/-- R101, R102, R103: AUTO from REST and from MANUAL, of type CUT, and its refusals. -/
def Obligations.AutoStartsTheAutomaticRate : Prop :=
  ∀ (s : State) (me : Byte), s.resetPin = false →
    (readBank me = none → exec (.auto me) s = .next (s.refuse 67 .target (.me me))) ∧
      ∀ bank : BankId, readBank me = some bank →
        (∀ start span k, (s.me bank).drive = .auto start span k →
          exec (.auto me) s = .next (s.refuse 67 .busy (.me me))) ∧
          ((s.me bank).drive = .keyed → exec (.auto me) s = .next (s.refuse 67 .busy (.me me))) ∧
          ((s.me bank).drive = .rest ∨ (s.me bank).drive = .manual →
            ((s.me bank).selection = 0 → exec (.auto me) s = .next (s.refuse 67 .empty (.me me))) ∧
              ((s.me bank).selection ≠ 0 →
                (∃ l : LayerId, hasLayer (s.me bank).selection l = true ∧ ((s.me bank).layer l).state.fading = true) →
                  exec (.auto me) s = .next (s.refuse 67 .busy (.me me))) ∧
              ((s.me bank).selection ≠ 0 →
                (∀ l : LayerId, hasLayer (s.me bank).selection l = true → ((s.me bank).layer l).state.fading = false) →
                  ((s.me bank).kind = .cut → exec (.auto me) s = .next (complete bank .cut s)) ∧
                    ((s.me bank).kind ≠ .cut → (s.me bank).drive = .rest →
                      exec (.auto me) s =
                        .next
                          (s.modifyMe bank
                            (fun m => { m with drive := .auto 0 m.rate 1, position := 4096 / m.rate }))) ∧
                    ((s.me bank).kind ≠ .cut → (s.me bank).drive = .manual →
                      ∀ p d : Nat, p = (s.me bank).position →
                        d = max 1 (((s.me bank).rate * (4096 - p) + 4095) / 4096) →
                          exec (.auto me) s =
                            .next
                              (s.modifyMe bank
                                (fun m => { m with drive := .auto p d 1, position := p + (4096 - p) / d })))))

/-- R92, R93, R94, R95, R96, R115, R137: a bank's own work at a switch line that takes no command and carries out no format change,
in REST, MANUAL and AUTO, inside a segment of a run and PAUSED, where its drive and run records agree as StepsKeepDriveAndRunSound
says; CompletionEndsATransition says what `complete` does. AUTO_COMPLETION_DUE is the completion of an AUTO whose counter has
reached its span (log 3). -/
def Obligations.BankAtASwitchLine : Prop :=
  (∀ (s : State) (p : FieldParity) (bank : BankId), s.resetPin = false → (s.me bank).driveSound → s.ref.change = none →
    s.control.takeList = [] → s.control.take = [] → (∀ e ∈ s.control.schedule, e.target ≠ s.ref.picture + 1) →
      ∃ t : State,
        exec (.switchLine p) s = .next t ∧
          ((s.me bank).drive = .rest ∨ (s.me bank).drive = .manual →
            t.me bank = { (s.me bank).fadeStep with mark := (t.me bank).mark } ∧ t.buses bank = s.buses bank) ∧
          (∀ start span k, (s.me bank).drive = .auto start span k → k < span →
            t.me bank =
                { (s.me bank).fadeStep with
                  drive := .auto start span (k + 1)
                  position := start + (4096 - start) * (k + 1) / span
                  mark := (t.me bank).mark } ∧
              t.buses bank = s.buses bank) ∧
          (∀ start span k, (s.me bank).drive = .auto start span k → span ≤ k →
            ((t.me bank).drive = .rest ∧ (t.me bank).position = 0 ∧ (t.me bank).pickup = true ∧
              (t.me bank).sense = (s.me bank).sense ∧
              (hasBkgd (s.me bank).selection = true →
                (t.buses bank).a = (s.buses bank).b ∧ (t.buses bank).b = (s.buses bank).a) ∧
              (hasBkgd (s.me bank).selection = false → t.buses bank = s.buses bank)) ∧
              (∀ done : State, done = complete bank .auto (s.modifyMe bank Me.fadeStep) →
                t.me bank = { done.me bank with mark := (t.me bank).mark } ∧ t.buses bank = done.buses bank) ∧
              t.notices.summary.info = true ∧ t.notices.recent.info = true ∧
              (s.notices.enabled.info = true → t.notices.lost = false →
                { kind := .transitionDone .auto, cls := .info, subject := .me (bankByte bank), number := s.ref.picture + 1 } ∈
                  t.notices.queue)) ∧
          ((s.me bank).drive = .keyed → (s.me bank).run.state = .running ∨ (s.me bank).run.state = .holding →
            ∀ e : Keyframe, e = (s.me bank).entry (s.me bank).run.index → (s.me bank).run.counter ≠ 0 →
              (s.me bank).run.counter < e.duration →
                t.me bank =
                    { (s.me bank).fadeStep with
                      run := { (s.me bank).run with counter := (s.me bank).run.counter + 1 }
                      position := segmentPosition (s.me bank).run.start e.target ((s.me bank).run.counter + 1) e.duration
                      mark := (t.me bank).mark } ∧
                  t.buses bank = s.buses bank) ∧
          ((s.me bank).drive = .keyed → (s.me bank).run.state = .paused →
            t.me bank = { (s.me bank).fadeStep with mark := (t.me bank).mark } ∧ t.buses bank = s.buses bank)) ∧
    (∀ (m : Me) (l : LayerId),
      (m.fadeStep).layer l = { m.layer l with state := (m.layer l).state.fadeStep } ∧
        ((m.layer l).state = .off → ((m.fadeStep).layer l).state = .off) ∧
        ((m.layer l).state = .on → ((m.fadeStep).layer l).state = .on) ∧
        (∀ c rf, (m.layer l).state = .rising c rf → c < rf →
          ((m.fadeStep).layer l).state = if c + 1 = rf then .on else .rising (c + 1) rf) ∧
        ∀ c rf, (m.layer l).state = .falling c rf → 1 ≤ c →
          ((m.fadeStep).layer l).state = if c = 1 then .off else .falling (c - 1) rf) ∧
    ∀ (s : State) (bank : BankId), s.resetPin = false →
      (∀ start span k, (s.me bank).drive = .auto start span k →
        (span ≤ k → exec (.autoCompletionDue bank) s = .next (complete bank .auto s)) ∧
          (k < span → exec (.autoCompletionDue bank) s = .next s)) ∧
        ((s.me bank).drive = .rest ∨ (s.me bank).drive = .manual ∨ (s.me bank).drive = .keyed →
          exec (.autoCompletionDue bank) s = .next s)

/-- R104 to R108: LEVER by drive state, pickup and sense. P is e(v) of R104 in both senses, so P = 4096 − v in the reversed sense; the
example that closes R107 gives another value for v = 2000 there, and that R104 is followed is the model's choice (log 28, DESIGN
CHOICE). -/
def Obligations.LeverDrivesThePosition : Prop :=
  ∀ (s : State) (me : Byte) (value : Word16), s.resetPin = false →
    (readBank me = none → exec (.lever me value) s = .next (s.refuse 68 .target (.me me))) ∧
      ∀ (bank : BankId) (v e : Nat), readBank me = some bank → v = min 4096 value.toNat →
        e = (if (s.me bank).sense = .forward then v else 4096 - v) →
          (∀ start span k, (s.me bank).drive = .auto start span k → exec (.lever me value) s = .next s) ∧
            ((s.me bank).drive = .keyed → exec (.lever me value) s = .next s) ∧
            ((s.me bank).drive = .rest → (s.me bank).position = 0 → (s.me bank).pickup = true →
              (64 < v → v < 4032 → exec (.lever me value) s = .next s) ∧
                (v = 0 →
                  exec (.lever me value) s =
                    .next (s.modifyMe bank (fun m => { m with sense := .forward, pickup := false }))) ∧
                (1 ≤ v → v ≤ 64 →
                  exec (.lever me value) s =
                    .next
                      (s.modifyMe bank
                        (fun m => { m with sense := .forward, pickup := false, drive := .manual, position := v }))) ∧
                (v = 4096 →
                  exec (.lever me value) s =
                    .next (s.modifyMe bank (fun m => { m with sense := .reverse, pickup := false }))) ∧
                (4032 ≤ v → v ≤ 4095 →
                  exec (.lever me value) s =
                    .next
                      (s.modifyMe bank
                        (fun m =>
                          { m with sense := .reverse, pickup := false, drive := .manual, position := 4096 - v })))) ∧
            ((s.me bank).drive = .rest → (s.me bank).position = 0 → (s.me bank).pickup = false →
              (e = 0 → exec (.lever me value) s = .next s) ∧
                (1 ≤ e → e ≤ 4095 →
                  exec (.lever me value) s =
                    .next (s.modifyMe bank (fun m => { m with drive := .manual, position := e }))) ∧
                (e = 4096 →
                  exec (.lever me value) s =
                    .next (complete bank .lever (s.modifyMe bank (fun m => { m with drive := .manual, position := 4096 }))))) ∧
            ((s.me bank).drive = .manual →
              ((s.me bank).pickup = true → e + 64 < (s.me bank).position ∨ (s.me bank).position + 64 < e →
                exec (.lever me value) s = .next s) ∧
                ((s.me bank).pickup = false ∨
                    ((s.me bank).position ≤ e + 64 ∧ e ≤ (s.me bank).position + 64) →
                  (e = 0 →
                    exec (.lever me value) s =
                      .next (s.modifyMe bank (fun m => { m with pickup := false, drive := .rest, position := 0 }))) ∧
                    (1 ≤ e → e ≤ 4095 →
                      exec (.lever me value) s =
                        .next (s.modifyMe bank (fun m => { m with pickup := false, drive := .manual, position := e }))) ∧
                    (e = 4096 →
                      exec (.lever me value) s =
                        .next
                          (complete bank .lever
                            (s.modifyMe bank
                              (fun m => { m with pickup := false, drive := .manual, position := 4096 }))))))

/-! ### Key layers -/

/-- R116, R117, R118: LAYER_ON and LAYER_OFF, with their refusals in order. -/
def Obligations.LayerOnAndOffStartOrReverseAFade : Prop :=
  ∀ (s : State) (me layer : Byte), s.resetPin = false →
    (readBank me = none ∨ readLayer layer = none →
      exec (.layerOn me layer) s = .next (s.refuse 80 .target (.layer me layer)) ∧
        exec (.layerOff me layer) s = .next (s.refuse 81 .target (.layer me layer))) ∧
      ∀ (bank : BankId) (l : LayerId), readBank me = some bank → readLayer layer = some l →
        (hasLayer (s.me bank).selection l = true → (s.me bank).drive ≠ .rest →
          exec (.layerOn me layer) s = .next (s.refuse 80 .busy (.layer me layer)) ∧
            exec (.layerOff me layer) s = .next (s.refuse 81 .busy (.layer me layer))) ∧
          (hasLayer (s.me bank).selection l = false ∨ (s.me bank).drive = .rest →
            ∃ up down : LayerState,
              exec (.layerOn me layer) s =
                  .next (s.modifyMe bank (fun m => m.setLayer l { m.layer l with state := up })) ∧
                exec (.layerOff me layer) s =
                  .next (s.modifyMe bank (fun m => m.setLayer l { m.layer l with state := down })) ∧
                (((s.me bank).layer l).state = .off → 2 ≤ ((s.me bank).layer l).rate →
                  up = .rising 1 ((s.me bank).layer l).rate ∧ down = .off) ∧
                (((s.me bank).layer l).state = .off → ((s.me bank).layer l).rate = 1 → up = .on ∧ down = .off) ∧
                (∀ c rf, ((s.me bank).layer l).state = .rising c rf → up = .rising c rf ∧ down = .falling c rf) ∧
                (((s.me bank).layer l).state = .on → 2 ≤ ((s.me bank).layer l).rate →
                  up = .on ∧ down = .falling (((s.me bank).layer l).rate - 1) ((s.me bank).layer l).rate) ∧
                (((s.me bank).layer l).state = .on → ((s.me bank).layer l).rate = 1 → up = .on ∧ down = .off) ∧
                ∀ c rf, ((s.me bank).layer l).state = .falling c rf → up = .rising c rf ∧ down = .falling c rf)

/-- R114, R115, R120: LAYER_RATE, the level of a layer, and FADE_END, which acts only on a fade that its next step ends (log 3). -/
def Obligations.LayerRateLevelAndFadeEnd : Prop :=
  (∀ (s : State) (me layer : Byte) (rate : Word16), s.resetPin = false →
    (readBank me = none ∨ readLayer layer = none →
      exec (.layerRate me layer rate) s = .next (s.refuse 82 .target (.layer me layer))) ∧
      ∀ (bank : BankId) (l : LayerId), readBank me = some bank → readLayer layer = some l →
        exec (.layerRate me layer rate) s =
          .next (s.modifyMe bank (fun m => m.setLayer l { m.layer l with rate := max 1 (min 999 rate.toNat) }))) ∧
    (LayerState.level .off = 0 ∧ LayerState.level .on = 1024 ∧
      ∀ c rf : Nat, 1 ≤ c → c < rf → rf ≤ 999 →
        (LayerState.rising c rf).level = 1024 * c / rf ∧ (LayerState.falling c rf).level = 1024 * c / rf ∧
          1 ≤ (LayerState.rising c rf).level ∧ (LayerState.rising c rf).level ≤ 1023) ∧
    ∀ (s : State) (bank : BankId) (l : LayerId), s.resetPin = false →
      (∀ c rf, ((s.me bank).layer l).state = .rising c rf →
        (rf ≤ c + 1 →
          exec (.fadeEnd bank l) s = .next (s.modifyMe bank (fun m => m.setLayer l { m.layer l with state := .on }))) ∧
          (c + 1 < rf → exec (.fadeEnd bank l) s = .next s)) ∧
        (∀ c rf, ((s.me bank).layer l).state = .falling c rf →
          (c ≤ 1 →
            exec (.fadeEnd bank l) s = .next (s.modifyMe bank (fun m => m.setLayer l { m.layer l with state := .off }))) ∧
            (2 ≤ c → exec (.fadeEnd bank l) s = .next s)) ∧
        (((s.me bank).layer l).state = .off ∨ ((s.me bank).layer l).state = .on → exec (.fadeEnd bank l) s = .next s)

━━━━━━━━

◆ What is needed
Copy the stretch of the records above that runs from the line with "(t.me bank).sense = (s.me" through the line with "position := segmentPosition". Both end lines belong in the copy, and nothing else does.

◆ Written response
              (t.me bank).sense = (s.me bank).sense ∧
              (hasBkgd (s.me bank).selection = true →
                (t.buses bank).a = (s.buses bank).b ∧ (t.buses bank).b = (s.buses bank).a) ∧
              (hasBkgd (s.me bank).selection = false → t.buses bank = s.buses bank)) ∧
              (∀ done : State, done = complete bank .auto (s.modifyMe bank Me.fadeStep) →
                t.me bank = { done.me bank with mark := (t.me bank).mark } ∧ t.buses bank = done.buses bank) ∧
              t.notices.summary.info = true ∧ t.notices.recent.info = true ∧
              (s.notices.enabled.info = true → t.notices.lost = false →
                { kind := .transitionDone .auto, cls := .info, subject := .me (bankByte bank), number := s.ref.picture + 1 } ∈
                  t.notices.queue)) ∧
          ((s.me bank).drive = .keyed → (s.me bank).run.state = .running ∨ (s.me bank).run.state = .holding →
            ∀ e : Keyframe, e = (s.me bank).entry (s.me bank).run.index → (s.me bank).run.counter ≠ 0 →
              (s.me bank).run.counter < e.duration →
                t.me bank =
                    { (s.me bank).fadeStep with
                      run := { (s.me bank).run with counter := (s.me bank).run.counter + 1 }
                      position := segmentPosition (s.me bank).run.start e.target ((s.me bank).run.counter + 1) e.duration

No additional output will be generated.